*** Supplied data Section Begins ***

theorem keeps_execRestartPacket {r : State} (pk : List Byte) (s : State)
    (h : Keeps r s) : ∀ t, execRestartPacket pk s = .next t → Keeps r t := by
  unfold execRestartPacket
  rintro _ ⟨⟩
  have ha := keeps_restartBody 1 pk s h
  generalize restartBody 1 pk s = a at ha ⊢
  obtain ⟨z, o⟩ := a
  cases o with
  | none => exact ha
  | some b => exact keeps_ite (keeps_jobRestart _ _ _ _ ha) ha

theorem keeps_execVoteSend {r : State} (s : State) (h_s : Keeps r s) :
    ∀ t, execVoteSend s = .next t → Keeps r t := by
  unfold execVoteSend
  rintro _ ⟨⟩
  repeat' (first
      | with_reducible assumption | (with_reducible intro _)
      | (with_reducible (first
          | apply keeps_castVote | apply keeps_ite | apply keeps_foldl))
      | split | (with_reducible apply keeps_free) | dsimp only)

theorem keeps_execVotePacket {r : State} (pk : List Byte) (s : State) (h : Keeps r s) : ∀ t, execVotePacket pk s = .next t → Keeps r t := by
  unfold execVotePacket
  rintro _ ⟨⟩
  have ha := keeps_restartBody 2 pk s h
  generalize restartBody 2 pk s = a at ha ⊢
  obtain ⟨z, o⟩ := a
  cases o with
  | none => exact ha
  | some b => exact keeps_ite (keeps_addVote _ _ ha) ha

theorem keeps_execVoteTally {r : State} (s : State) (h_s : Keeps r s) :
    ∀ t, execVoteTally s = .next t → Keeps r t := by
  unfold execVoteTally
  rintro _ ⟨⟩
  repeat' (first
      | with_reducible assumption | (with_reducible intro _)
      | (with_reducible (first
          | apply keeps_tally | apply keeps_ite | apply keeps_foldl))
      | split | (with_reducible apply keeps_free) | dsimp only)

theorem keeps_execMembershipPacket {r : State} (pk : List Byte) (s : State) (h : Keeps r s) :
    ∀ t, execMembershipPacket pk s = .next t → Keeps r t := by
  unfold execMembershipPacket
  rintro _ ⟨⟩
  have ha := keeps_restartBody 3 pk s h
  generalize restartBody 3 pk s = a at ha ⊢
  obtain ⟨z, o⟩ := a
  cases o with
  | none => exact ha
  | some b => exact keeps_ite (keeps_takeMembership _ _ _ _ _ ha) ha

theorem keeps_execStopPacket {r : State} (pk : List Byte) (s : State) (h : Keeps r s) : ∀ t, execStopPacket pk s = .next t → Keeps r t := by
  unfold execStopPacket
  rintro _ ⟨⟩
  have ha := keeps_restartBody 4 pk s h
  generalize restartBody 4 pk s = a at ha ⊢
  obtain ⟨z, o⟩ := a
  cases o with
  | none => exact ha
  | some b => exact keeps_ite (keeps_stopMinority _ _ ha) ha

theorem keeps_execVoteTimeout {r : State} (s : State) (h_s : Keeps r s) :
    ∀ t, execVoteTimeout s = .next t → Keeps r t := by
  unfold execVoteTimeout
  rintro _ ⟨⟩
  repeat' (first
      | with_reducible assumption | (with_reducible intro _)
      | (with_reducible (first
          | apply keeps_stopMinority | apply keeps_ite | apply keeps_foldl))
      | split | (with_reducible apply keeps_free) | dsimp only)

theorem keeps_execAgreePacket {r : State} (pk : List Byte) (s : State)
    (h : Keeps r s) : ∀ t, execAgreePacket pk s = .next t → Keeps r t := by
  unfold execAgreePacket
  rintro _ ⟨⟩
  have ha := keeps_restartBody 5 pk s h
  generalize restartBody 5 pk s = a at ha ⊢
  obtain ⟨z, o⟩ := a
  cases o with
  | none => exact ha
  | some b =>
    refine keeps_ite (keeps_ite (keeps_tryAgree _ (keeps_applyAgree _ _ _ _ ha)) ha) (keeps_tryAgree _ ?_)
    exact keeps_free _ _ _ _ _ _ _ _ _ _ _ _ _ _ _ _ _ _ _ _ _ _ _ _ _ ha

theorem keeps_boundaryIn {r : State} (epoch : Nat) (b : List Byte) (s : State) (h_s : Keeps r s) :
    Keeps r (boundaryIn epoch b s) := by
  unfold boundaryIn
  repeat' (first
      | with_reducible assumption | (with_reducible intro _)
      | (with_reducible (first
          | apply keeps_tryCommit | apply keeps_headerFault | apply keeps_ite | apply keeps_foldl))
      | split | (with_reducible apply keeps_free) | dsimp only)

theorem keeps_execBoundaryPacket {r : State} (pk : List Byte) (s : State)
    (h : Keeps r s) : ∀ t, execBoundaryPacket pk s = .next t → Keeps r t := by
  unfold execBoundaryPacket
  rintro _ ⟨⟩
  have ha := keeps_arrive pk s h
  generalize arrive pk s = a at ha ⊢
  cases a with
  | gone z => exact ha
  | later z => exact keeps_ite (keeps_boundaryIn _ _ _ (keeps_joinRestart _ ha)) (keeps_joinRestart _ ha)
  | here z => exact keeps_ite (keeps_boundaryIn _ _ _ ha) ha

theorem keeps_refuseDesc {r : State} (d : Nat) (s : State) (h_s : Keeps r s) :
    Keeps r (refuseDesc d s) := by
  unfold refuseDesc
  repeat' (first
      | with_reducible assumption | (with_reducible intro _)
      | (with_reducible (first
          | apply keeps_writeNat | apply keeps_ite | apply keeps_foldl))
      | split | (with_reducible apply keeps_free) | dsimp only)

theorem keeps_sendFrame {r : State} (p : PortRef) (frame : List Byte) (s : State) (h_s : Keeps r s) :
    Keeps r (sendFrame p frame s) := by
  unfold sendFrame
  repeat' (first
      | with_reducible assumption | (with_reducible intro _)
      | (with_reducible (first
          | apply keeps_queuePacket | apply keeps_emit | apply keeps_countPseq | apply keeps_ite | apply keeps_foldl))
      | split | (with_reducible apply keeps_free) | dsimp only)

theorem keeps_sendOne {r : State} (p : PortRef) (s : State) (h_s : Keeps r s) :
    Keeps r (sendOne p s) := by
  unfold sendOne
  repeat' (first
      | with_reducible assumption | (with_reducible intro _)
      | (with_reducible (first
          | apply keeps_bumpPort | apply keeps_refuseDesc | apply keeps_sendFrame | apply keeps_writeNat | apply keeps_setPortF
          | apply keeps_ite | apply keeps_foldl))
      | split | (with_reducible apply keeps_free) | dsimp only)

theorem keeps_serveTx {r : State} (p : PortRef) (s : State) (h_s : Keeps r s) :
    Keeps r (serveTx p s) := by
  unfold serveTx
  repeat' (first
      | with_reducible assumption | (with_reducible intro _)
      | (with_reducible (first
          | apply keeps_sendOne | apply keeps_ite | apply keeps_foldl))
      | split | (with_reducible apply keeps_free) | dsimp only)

*** Supplied data Section Ends ***

Work instruction:
The task requires an exact copy of all the lines above.

Result for this exercise:
theorem keeps_execRestartPacket {r : State} (pk : List Byte) (s : State)
    (h : Keeps r s) : ∀ t, execRestartPacket pk s = .next t → Keeps r t := by
  unfold execRestartPacket
  rintro _ ⟨⟩
  have ha := keeps_restartBody 1 pk s h
  generalize restartBody 1 pk s = a at ha ⊢
  obtain ⟨z, o⟩ := a
  cases o with
  | none => exact ha
  | some b => exact keeps_ite (keeps_jobRestart _ _ _ _ ha) ha

theorem keeps_execVoteSend {r : State} (s : State) (h_s : Keeps r s) :
    ∀ t, execVoteSend s = .next t → Keeps r t := by
  unfold execVoteSend
  rintro _ ⟨⟩
  repeat' (first
      | with_reducible assumption | (with_reducible intro _)
      | (with_reducible (first
          | apply keeps_castVote | apply keeps_ite | apply keeps_foldl))
      | split | (with_reducible apply keeps_free) | dsimp only)

theorem keeps_execVotePacket {r : State} (pk : List Byte) (s : State) (h : Keeps r s) : ∀ t, execVotePacket pk s = .next t → Keeps r t := by
  unfold execVotePacket
  rintro _ ⟨⟩
  have ha := keeps_restartBody 2 pk s h
  generalize restartBody 2 pk s = a at ha ⊢
  obtain ⟨z, o⟩ := a
  cases o with
  | none => exact ha
  | some b => exact keeps_ite (keeps_addVote _ _ ha) ha

theorem keeps_execVoteTally {r : State} (s : State) (h_s : Keeps r s) :
    ∀ t, execVoteTally s = .next t → Keeps r t := by
  unfold execVoteTally
  rintro _ ⟨⟩
  repeat' (first
      | with_reducible assumption | (with_reducible intro _)
      | (with_reducible (first
          | apply keeps_tally | apply keeps_ite | apply keeps_foldl))
      | split | (with_reducible apply keeps_free) | dsimp only)

theorem keeps_execMembershipPacket {r : State} (pk : List Byte) (s : State) (h : Keeps r s) :
    ∀ t, execMembershipPacket pk s = .next t → Keeps r t := by
  unfold execMembershipPacket
  rintro _ ⟨⟩
  have ha := keeps_restartBody 3 pk s h
  generalize restartBody 3 pk s = a at ha ⊢
  obtain ⟨z, o⟩ := a
  cases o with
  | none => exact ha
  | some b => exact keeps_ite (keeps_takeMembership _ _ _ _ _ ha) ha

theorem keeps_execStopPacket {r : State} (pk : List Byte) (s : State) (h : Keeps r s) : ∀ t, execStopPacket pk s = .next t → Keeps r t := by
  unfold execStopPacket
  rintro _ ⟨⟩
  have ha := keeps_restartBody 4 pk s h
  generalize restartBody 4 pk s = a at ha ⊢
  obtain ⟨z, o⟩ := a
  cases o with
  | none => exact ha
  | some b => exact keeps_ite (keeps_stopMinority _ _ ha) ha

theorem keeps_execVoteTimeout {r : State} (s : State) (h_s : Keeps r s) :
    ∀ t, execVoteTimeout s = .next t → Keeps r t := by
  unfold execVoteTimeout
  rintro _ ⟨⟩
  repeat' (first
      | with_reducible assumption | (with_reducible intro _)
      | (with_reducible (first
          | apply keeps_stopMinority | apply keeps_ite | apply keeps_foldl))
      | split | (with_reducible apply keeps_free) | dsimp only)

theorem keeps_execAgreePacket {r : State} (pk : List Byte) (s : State)
    (h : Keeps r s) : ∀ t, execAgreePacket pk s = .next t → Keeps r t := by
  unfold execAgreePacket
  rintro _ ⟨⟩
  have ha := keeps_restartBody 5 pk s h
  generalize restartBody 5 pk s = a at ha ⊢
  obtain ⟨z, o⟩ := a
  cases o with
  | none => exact ha
  | some b =>
    refine keeps_ite (keeps_ite (keeps_tryAgree _ (keeps_applyAgree _ _ _ _ ha)) ha) (keeps_tryAgree _ ?_)
    exact keeps_free _ _ _ _ _ _ _ _ _ _ _ _ _ _ _ _ _ _ _ _ _ _ _ _ _ ha

theorem keeps_boundaryIn {r : State} (epoch : Nat) (b : List Byte) (s : State) (h_s : Keeps r s) :
    Keeps r (boundaryIn epoch b s) := by
  unfold boundaryIn
  repeat' (first
      | with_reducible assumption | (with_reducible intro _)
      | (with_reducible (first
          | apply keeps_tryCommit | apply keeps_headerFault | apply keeps_ite | apply keeps_foldl))
      | split | (with_reducible apply keeps_free) | dsimp only)

theorem keeps_execBoundaryPacket {r : State} (pk : List Byte) (s : State)
    (h : Keeps r s) : ∀ t, execBoundaryPacket pk s = .next t → Keeps r t := by
  unfold execBoundaryPacket
  rintro _ ⟨⟩
  have ha := keeps_arrive pk s h
  generalize arrive pk s = a at ha ⊢
  cases a with
  | gone z => exact ha
  | later z => exact keeps_ite (keeps_boundaryIn _ _ _ (keeps_joinRestart _ ha)) (keeps_joinRestart _ ha)
  | here z => exact keeps_ite (keeps_boundaryIn _ _ _ ha) ha

theorem keeps_refuseDesc {r : State} (d : Nat) (s : State) (h_s : Keeps r s) :
    Keeps r (refuseDesc d s) := by
  unfold refuseDesc
  repeat' (first
      | with_reducible assumption | (with_reducible intro _)
      | (with_reducible (first
          | apply keeps_writeNat | apply keeps_ite | apply keeps_foldl))
      | split | (with_reducible apply keeps_free) | dsimp only)

theorem keeps_sendFrame {r : State} (p : PortRef) (frame : List Byte) (s : State) (h_s : Keeps r s) :
    Keeps r (sendFrame p frame s) := by
  unfold sendFrame
  repeat' (first
      | with_reducible assumption | (with_reducible intro _)
      | (with_reducible (first
          | apply keeps_queuePacket | apply keeps_emit | apply keeps_countPseq | apply keeps_ite | apply keeps_foldl))
      | split | (with_reducible apply keeps_free) | dsimp only)

theorem keeps_sendOne {r : State} (p : PortRef) (s : State) (h_s : Keeps r s) :
    Keeps r (sendOne p s) := by
  unfold sendOne
  repeat' (first
      | with_reducible assumption | (with_reducible intro _)
      | (with_reducible (first
          | apply keeps_bumpPort | apply keeps_refuseDesc | apply keeps_sendFrame | apply keeps_writeNat | apply keeps_setPortF
          | apply keeps_ite | apply keeps_foldl))
      | split | (with_reducible apply keeps_free) | dsimp only)

theorem keeps_serveTx {r : State} (p : PortRef) (s : State) (h_s : Keeps r s) :
    Keeps r (serveTx p s) := by
  unfold serveTx
  repeat' (first
      | with_reducible assumption | (with_reducible intro _)
      | (with_reducible (first
          | apply keeps_sendOne | apply keeps_ite | apply keeps_foldl))
      | split | (with_reducible apply keeps_free) | dsimp only)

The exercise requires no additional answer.